» **ACTIVITY**
Word for word, restate the lines from the start of the data below through the line containing "c (n : BitVec 6)".

» **MATERIAL SUPPLIED**
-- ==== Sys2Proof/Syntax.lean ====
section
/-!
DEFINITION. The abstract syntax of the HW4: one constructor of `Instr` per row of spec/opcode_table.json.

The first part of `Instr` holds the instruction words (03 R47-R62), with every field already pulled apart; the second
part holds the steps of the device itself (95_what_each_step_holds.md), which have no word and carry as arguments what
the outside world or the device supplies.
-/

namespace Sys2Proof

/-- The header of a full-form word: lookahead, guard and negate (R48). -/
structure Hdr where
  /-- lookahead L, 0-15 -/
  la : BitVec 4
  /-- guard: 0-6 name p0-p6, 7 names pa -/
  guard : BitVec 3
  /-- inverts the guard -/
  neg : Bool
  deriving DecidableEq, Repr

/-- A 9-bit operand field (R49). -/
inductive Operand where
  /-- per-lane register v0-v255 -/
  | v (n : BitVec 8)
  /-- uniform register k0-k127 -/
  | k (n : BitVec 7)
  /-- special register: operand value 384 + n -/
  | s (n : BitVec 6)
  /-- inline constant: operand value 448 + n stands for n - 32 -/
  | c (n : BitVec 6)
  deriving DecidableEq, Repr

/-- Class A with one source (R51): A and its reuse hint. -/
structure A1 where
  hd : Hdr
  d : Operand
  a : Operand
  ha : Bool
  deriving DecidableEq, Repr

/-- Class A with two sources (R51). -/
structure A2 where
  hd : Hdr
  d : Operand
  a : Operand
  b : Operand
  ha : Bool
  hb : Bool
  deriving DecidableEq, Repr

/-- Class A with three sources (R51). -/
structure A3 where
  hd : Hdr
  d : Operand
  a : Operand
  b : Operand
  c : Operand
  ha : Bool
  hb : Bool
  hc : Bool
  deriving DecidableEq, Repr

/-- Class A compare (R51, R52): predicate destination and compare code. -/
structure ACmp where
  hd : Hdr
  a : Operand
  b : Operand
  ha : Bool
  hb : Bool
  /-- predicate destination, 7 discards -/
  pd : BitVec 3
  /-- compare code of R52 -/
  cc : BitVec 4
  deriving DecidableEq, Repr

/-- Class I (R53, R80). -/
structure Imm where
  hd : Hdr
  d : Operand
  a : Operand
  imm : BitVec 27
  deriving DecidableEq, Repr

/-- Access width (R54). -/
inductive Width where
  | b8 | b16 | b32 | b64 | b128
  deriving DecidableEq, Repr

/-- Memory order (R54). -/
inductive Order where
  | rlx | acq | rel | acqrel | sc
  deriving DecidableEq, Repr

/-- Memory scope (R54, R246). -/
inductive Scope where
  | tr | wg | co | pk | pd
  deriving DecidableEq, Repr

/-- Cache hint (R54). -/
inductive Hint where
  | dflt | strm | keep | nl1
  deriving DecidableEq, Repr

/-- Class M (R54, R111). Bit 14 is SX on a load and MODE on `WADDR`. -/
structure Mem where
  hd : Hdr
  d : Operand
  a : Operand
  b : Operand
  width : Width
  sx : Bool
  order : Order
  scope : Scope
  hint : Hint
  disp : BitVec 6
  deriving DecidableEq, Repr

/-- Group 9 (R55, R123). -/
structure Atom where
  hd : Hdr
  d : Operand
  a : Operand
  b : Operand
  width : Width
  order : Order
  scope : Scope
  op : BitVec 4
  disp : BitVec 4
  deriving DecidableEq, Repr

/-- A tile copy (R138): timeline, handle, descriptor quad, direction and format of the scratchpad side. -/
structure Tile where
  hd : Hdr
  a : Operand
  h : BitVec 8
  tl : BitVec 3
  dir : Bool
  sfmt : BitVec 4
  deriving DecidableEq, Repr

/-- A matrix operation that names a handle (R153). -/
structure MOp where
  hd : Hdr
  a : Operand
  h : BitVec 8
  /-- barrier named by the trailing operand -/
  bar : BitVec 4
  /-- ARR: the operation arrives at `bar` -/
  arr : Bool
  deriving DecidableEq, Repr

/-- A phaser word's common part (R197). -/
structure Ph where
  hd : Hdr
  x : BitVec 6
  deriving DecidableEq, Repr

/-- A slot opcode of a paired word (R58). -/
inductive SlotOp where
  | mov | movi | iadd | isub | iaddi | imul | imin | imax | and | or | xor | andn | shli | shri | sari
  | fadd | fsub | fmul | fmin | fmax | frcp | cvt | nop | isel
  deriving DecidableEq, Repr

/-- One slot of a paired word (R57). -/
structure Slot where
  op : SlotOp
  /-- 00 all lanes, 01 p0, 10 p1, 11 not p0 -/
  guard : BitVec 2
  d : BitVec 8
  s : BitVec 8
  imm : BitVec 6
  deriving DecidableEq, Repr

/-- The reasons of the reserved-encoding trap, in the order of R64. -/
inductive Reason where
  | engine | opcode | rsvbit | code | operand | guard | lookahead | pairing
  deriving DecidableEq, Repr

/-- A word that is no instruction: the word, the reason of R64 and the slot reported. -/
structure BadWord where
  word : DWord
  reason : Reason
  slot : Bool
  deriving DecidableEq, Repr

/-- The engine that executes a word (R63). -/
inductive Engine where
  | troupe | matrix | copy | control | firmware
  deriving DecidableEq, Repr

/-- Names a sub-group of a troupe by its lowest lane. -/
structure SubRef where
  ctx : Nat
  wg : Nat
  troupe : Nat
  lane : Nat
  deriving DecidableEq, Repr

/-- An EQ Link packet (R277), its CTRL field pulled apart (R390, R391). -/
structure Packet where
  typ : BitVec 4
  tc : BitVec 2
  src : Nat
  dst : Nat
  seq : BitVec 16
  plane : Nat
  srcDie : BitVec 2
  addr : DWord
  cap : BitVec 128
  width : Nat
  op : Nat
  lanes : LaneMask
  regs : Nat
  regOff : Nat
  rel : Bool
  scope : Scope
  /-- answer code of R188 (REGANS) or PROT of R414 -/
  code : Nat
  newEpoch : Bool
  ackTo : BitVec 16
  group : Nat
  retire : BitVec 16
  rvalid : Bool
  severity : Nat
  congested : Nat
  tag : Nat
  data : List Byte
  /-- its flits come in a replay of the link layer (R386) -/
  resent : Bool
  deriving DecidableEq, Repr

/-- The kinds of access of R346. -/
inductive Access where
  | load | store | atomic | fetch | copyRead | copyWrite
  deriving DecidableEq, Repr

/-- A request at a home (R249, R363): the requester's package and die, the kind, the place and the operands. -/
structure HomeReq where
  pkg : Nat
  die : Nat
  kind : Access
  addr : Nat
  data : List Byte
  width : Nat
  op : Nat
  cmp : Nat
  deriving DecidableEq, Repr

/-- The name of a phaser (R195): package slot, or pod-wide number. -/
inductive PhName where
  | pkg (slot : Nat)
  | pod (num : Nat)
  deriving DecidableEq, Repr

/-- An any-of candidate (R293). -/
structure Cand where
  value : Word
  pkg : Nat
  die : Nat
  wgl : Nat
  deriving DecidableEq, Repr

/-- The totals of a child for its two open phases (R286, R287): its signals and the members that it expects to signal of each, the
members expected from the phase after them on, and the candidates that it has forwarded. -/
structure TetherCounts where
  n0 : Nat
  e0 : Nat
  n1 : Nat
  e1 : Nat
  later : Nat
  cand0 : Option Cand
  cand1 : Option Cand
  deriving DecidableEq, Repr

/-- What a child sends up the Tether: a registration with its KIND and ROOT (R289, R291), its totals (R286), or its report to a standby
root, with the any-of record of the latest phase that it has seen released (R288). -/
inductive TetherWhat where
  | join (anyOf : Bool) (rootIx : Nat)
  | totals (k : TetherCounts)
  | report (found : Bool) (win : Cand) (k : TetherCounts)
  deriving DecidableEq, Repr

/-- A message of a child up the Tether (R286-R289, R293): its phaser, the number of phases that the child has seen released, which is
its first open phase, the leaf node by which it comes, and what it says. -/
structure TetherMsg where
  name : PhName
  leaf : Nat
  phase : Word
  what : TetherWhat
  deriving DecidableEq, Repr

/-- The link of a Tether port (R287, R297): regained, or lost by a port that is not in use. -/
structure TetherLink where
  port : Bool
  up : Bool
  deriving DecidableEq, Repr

» **EXERCISE RESULT**
-- ==== Sys2Proof/Syntax.lean ====
section
/-!
DEFINITION. The abstract syntax of the HW4: one constructor of `Instr` per row of spec/opcode_table.json.

The first part of `Instr` holds the instruction words (03 R47-R62), with every field already pulled apart; the second
part holds the steps of the device itself (95_what_each_step_holds.md), which have no word and carry as arguments what
the outside world or the device supplies.
-/

namespace Sys2Proof

/-- The header of a full-form word: lookahead, guard and negate (R48). -/
structure Hdr where
  /-- lookahead L, 0-15 -/
  la : BitVec 4
  /-- guard: 0-6 name p0-p6, 7 names pa -/
  guard : BitVec 3
  /-- inverts the guard -/
  neg : Bool
  deriving DecidableEq, Repr

/-- A 9-bit operand field (R49). -/
inductive Operand where
  /-- per-lane register v0-v255 -/
  | v (n : BitVec 8)
  /-- uniform register k0-k127 -/
  | k (n : BitVec 7)
  /-- special register: operand value 384 + n -/
  | s (n : BitVec 6)
  /-- inline constant: operand value 448 + n stands for n - 32 -/
  | c (n : BitVec 6)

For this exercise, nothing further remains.